Exercise instructions:
All lines in the material containing the word "spillTrack" need to be copied.

#### Extracted information

-- ==== Sys2Proof/Machine/LinkOps.lean ====
section
/-! DEFINITION. Ports, sub-links and connections: links up and down, namespace access by port, the rate controller, the receive
buffer and its protections, and the credit of pulled data (R25, R78 to R91, R105, R115). -/

namespace Sys2Proof.Machine

/-! ## Sub-links (R78, R83, R104) -/

def State.subOf (s : State) (p k : Nat) : SubLink := KV.getD .down s.net.subs (4 * p + k)
def State.modSub (s : State) (p k : Nat) (f : SubLink → SubLink) : State :=
  s.modNet fun m => { m with subs := KV.modify .down m.subs (4 * p + k) f }
/-- Sub-links of a breakout, and electrical lanes of each (R78). -/
def State.subCount (s : State) (p : Nat) : Nat := 2 ^ s.cfg (Pg.NET p) Fd.NET_NET_CTRL_BREAKOUT
def State.subLanes (s : State) (p : Nat) : Nat := 8 / s.subCount p
/-- Line rate of a sub-link in units of 10 Mbit/s. -/
def State.lineRate (s : State) (p : Nat) : Nat := 80000 / s.subCount p
/-- Count a sub-link's counter. -/
def State.bumpSub (s : State) (p k n : Nat) : State :=
  s.modSub p k fun x => { x with cnt := KV.put x.cnt n ((KV.getD 0 x.cnt n + 1) % 2 ^ 32) }
/-- A port is powered and enabled and has not failed. -/
def State.portReady (s : State) (p : Nat) : Bool :=
  s.isUp (Dom.NPHY p) && s.cfgB (Pg.NET p) Fd.NET_NET_CTRL_ENABLE && ! s.fence.ports.contains p
/-- The sub-link exists in the port's breakout and may be used. -/
def State.subReady (s : State) (p k : Nat) : Bool := s.portReady p && decide (k < s.subCount p)

/-- ANA state of a controller by its port: 1 optimized, 2 non-optimized, 3 inaccessible (R115). -/
def State.anaOfPort (s : State) (p : Nat) : Nat :=
  let l := (List.range (s.subCount p)).map fun k => s.subOf p k
  if s.fence.ports.contains p ∨ l.any (·.selftest) then 3 else if l.any (·.degraded) then 2 else 1
def State.anaOf (s : State) (k : Ctrl) : Nat :=
  match KV.get? s.net.conns k.conn with
  | some c => s.anaOfPort c.port
  | none => 3
/-- A change at a port: where its ANA state changes, every controller of each instance reached through it that has enabled the
notice is told (R115). -/
def State.withAna (s : State) (p : Nat) (f : State → State) : State :=
  let t := f s
  if t.anaOfPort p = s.anaOfPort p then t
  else
    let on := s.cmd.ctrls.filter fun c => ! c.2.disc && (KV.get? s.net.conns c.2.conn).any fun x => x.port = p
    let insts := (on.map fun c => c.2.inst).eraseDups
    (t.cmd.ctrls.filter fun c => insts.contains c.2.inst && ! c.2.disc).foldl (fun s c => s.aenCtrl c.1 11 0x0C (2 + 0x03 * 256 + 0x0C * 65536)) t

/-- Lanes of a sub-link as a mask. -/
def State.laneMask (s : State) (p k : Nat) : Nat := (2 ^ s.subLanes p - 1) * 2 ^ (s.subLanes p * k)
/-- A sub-link goes down. -/
def State.linkDown (s : State) (p k : Nat) : State :=
  let was := (s.subOf p k).up
  let s := s.modSub p k fun x => { x with up := false, paused := [], ignored := [] }
  let m := s.laneMask p k
  let s := s.modNet fun n => { n with laneLock := KV.modify 0 n.laneLock p fun w => w - (w &&& m) }
  if was then s.setEv (Pg.NET p) 8 else s
/-- A sub-link comes up with its lanes' trained equalisation, which is stored (R104). -/
def State.linkUp (s : State) (p k : Nat) (eq : List Nat) : State :=
  let was := (s.subOf p k).up
  let s := s.modSub p k fun x => { x with up := true, selftest := false, retrainAt := none, backoff := 1 }
  let m := s.laneMask p k
  let w := s.subLanes p
  let s := s.modNet fun n =>
    { n with
      laneLock := KV.modify 0 n.laneLock p fun w => w ||| m
      eq := (List.range w).foldl (fun e i => KV.set 0 e (8 * p + w * k + i) (eq.getD i 0)) n.eq }
  if was then s else s.setEv (Pg.NET p) 8
/-- All sub-links of a port go down. -/
def State.portDown (s : State) (p : Nat) : State := (List.range 4).foldl (fun s k => s.linkDown p k) s
/-- A port is down from an external cause (R25, R422, R443). -/
def State.portExternal (s : State) (p : Nat) : State :=
  let any := (List.range 4).any fun k => (s.subOf p k).up
  let s := (s.portDown p).modNet fun n => { n with external := insNat p n.external }
  if any then s.logEv (Pg.NET p) 0x0401 .notice 0 [0, 0] else s

/-! ## Cages (R422, R443) -/

def State.cage (s : State) (p : Nat) : Cage := if p = 0 then s.pwr.cage0 else s.pwr.cage1
def State.modCage (s : State) (p : Nat) (f : Cage → Cage) : State :=
  s.modPwr fun w => if p = 0 then { w with cage0 := f w.cage0 } else { w with cage1 := f w.cage1 }
/-- A cage is powered with its port's domain, unless an overcurrent removed its power. -/
def State.cagePower (s : State) (p : Nat) : Bool := s.isUp (Dom.NPHY p) && ! (s.cage p).cutOff
/-- A cage's transceiver is read: without one, without power, or above 18 W, the port stays down from an external cause. -/
def State.cageCheck (s : State) (p : Nat) : State :=
  let c := s.cage p
  if ! s.isUp (Dom.NPHY p) then s
  else if ! c.present ∨ c.cutOff then s.modNet fun n => { n with external := insNat p n.external }
  else if 180 < c.deciWatt then (s.modNet fun n => { n with external := insNat p n.external }).logEv Pg.PWR 0x1303 .notice 0 (BitVec.ofNat 8 p :: leBytes 2 c.deciWatt)
  else s.modNet fun n => { n with external := delNat p n.external }

/-- Associations with a connection on a port end, and its other connections close (R105). -/
def State.portLeaves (s : State) (p : Nat) : State :=
  let l := s.net.conns.filter fun c => c.2.port = p
  let s := l.foldl (fun s c => match c.2.ctrl with | some k => s.endAssoc k | none => s) s
  l.foldl (fun s c => s.closeConn c.1) s
/-- A port fails as a whole (R23, R83, R105): the second takes the module to PRESERVE. -/
def State.portFails (s : State) (p : Nat) : State :=
  if s.fence.ports.contains p then s
  else
    let s := s.withAna p fun s =>
      let s := (List.range 4).foldl (fun s k => s.modSub p k fun x => { x with selftest := false, retrainAt := none }) (s.portDown p)
      (s.modFence fun f => { f with ports := insNat p f.ports }).saveFence
    let s := s.portLeaves p
    let both := s.fence.ports.length = 2
    s.failure (Pg.NET p) 0x0109 (! both) (if both then some 3 else none)

/-! ## Connections -/

def State.conn? (s : State) (n : Nat) : Option Conn := KV.get? s.net.conns n
def State.modConn (s : State) (n : Nat) (f : Conn → Conn) : State := s.modNet fun m => { m with conns := KV.adjust m.conns n f }
/-- A connection ends, and with it the association that it serves (R114). -/
def State.loseConn (s : State) (n : Nat) : State :=
  match s.conn? n with
  | none => s
  | some c => match c.ctrl with
    | some k => (s.closeConn n).endAssoc k
    | none => s.closeConn n

/-- A connection is terminated for a PDU (R133). -/
def State.terminate (s : State) (conn inst fes : Nat) : State :=
  (((s.emit (.termReq conn fes)).setEv Pg.CMD 11).logEv Pg.CMD 0x0501 .notice inst).loseConn conn

def State.halfOpen (s : State) : Nat := (s.net.conns.filter fun c => c.2.phase = .halfOpen).length
def State.connCount (s : State) (roce : Bool) : Nat := (s.net.conns.filter fun c => c.2.roce = roce && c.2.phase ≠ .halfOpen).length
/-- SYN cookies are in use while the half-open table holds more than COOKIE_AT entries, or always (R99). -/
def State.cookieTrack (s : State) : State :=
  let on : Bool := s.cfgB Pg.NETX Fd.NETX_CONN_COOKIE_ALWAYS || decide (s.cfg Pg.NETX Fd.NETX_CONN_COOKIE_AT < s.halfOpen)
  if on = s.net.cookies then s
  else (s.modNet fun m => { m with cookies := on }).logEv Pg.NETX 0x0407 .info 0 [BitVec.ofNat 8 on.toNat]
/-- A connection is established; beyond the module's limit it is dropped (R99). -/
def State.establish (s : State) (n : Nat) : State :=
  match s.conn? n with
  | none => s
  | some c =>
    if c.phase ≠ .halfOpen then s
    else if 16384 ≤ s.connCount c.roce then ((s.closeConn n).bump Pg.CLS Fd.CLS_CNT_COUNT 3).cookieTrack
    else (s.modConn n fun c => { c with phase := .established }).cookieTrack

/-! ## The rate controller (R91) -/

def Conn.open_ (c : Conn) (line now tAlpha tInc : Nat) : Conn :=
  { c with
    rate := line, target := line, alpha := 1, stage := 0, lastCut := none, sent := 0, tokens := 65536, tokensAt := now
    alphaDue := now + tAlpha, incDue := now + tInc }
def State.tAlpha (s : State) : Nat := usec (s.cfg Pg.NETX Fd.NETX_RC1_T_ALPHA)
def State.tInc (s : State) : Nat := usec (s.cfg Pg.NETX Fd.NETX_RC1_T_INC)
def State.rcG (s : State) : Rat := 1 / (2 ^ s.cfg Pg.NETX Fd.NETX_RC1_G_LOG2 : Nat)
/-- A signal. -/
def State.rateSignal (s : State) (n : Nat) : State :=
  let g := s.rcG
  let rmin : Rat := s.cfg Pg.NETX Fd.NETX_RC3_RMIN
  let tCut := usec (s.cfg Pg.NETX Fd.NETX_RC3_T_CUT)
  s.modConn n fun c =>
    let may := match c.lastCut with | none => true | some t => decide (t + tCut ≤ s.now)
    let c := if may then
        { c with
          target := c.rate, rate := max rmin (c.rate * (1 - c.alpha / 2)), alpha := (1 - g) * c.alpha + g, stage := 0, lastCut := some s.now
          incDue := s.now + s.tInc, sent := 0 }
      else c
    { c with alphaDue := s.now + s.tAlpha }
/-- An increase. -/
def State.rateIncrease (s : State) (n : Nat) : State :=
  let f := s.cfg Pg.NETX Fd.NETX_RC3_F
  s.modConn n fun c =>
    let line : Rat := s.lineRate c.port
    let st := c.stage + 1
    let target : Rat :=
      if 2 * f < st then min line (c.target + (s.cfg Pg.NETX Fd.NETX_RC2_RHAI * (st - 2 * f) : Nat))
      else if f < st then min line (c.target + (s.cfg Pg.NETX Fd.NETX_RC2_RAI : Nat))
      else c.target
    { c with stage := st, sent := 0, incDue := s.now + s.tInc, target := target, rate := (c.rate + target) / 2 }
/-- Bytes in the token bucket at a time: 10 Mbit/s is a byte in 800 ns. -/
def Conn.tokensNow (c : Conn) (t : Nat) : Nat := min 65536 (c.tokens + (c.rate * ((t - c.tokensAt : Nat) : Rat) / 800).floor.toNat)
/-- When the bucket holds so many bytes. -/
def Conn.tokensBy (c : Conn) (n : Nat) : Nat :=
  if n ≤ c.tokens then c.tokensAt else c.tokensAt + ((((n - c.tokens : Nat) : Rat) * 800) / c.rate).ceil.toNat

/-! ## The source of time (R427) -/

/-- TIME steps, and its source changes: event 0x1108 with the step. -/
def State.setSource (s : State) (src : TimeSource) (step : Int) : State :=
  let was := s.time.source
  let s := s.modTime fun t => { t with base := t.base + step, source := src }
  if was = src then s else (s.setEv Pg.DEV 9).logEv Pg.DEV 0x1108 .info 0 (leBytes 8 (step % 2 ^ 64).toNat)
/-- PTP is no longer locked: the next source serves. -/
def State.ptpLost (s : State) : State :=
  let s' := s.modTime fun t => { t with ptpLocked := false, ptpGoodSince := none }
  if s.time.ptpLocked then s'.setSource (if s.time.managerSet then .set else .aon) 0 else s'

/-! ## The receive buffer (R85, R86) -/

def mibB (n : Nat) : Nat := n * 2 ^ 20
def popMask (m : Nat) : Nat := ((List.range 8).filter fun k => m.testBit k).length
/-- Headroom: 1 MiB for each lossless priority of each port. -/
def State.headroom (s : State) : Nat :=
  mibB (popMask (s.cfg (Pg.NET 0) Fd.NET_PFC_CTRL_LOSSLESS) + popMask (s.cfg (Pg.NET 1) Fd.NET_PFC_CTRL_LOSSLESS))
/-- M: what remains after the headroom. -/
def State.rxM (s : State) : Nat := mibB 64 - s.headroom
/-- O: the SRAM in use outside the headroom. -/
def State.rxO (s : State) : Nat := s.net.sram.foldl (fun n f => if f.head then n else n + f.bytes) 0
def State.connInst (s : State) (n : Nat) : Nat := ((s.conn? n).map (·.inst)).getD 0
/-- The SRAM that an instance holds outside the headroom. -/
def State.rxHeld (s : State) (i : Nat) : Nat := s.net.sram.foldl (fun n f => if f.head ∨ s.connInst f.conn ≠ i then n else n + f.bytes) 0
/-- Its reserved minimum. -/
def State.rxMin (s : State) (i : Nat) : Nat := if s.enabled i then s.rxM / 2 * s.share i / 4096 else 0
def State.rxWithin (s : State) (i : Nat) : Bool := s.rxHeld i ≤ s.rxMin i
/-- The spill area: 512 MiB in each quadrant. -/
def State.spillCap (s : State) : Nat := mibB 512 * (4 - s.fence.quads.length)
def State.spillUsed (s : State) : Nat := s.net.spill.foldl (fun n f => n + f.bytes) 0
/-- Step 3 of R86: spilling begins at SPILL.ON and ends 8 MiB below it. -/
def State.spillTrack (s : State) : State :=
  let on := mibB (s.cfg Pg.NETX Fd.NETX_SPILL_ON)
  let o := s.rxO
  s.modNet fun m =>
    { m with spilling := s.cfgB Pg.NETX Fd.NETX_SPILL_ENABLE && (decide (on ≤ o) || (m.spilling && decide (on ≤ o + mibB 8))) }
/-- PFC on every sub-link that is up. -/
def State.sendPfc (s : State) (off : Bool) : State :=
  [0, 1].foldl (fun s p =>
    (List.range 4).foldl (fun s k =>
      if (s.subOf p k).up then (s.emit (.pfc p k (if off then s.cfg (Pg.NET p) Fd.NET_PFC_CTRL_LOSSLESS else 0))).bumpSub p k 4 else s) s) s
/-- Steps 4 and 5 of R86: XOFF at 90 %, XON below 75 %, and the end of a full spell. The release of the pause ends the breach of
cause 0x0004 (R152). -/
def State.pfcTrack (s : State) : State :=
  let used := s.spillUsed
  let cap := s.spillCap
  let s := if used < cap then s.modNet fun m => { m with full := false } else s
  if ! s.net.xoff ∧ cap * 9 ≤ used * 10 then (s.modNet fun m => { m with xoff := true }).sendPfc true
  else if s.net.xoff ∧ used * 4 < cap * 3 then
    (((s.modNet fun m => { m with xoff := false }).sendPfc false)).breachEnd fun b => b.cause = 4
  else s
/-- A frame of a connection has been processed: the oldest that the SRAM holds for it is freed. -/
def dropFirst (n : Nat) : List RxFrame → List RxFrame
  | [] => []
  | f :: l => if f.conn = n then l else f :: dropFirst n l
def State.rxDone (s : State) (n : Nat) : State := (s.modNet fun m => { m with sram := dropFirst n m.sram }).spillTrack

/-- A packet of a connection arrived marked, or is treated as marked (R88). -/
def State.markedOn (s : State) (n : Nat) : State :=
  match s.conn? n with
  | none => s
  | some c =>
    if c.roce then
      if c.lastCnp.any fun t => decide (s.now < t + usec 50) then s
      else ((s.modConn n fun c => { c with lastCnp := some s.now }).emit (.cnp n)).bump Pg.NETX Fd.NETX_CNT_COUNT 4
    else if c.ecn then s.modConn n fun c => { c with eceOwed := true } else s

/-! ## Credit for pulled data (R87) -/

/-- Bytes asked for and not yet received, of an instance. -/
def State.askedOut (s : State) (i : Nat) : Nat :=
  s.cmd.ctxs.foldl (fun n e => if e.2.inst = i then n + (e.2.open_.foldl (fun n r => n + r.2) 0) else n) 0
/-- The free part of the shared half: what instances hold above their minimums is taken from it. -/
def State.rxSharedFree (s : State) : Nat :=
  let above := (List.range 256).foldl (fun n i => n + (s.rxHeld i + s.askedOut i - s.rxMin i)) 0
  s.rxM / 2 - above
/-- Credit: the unused reserved minimum and the share-weighted part of the free shared part. -/
def State.rxCredit (s : State) (i : Nat) : Nat :=
  (s.rxMin i - (s.rxHeld i + s.askedOut i)) + s.rxSharedFree * s.share i / 4096

end Sys2Proof.Machine
end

########

Solution to this problem:
def State.spillTrack (s : State) : State :=
def State.rxDone (s : State) (n : Nat) : State := (s.modNet fun m => { m with sram := dropFirst n m.sram }).spillTrack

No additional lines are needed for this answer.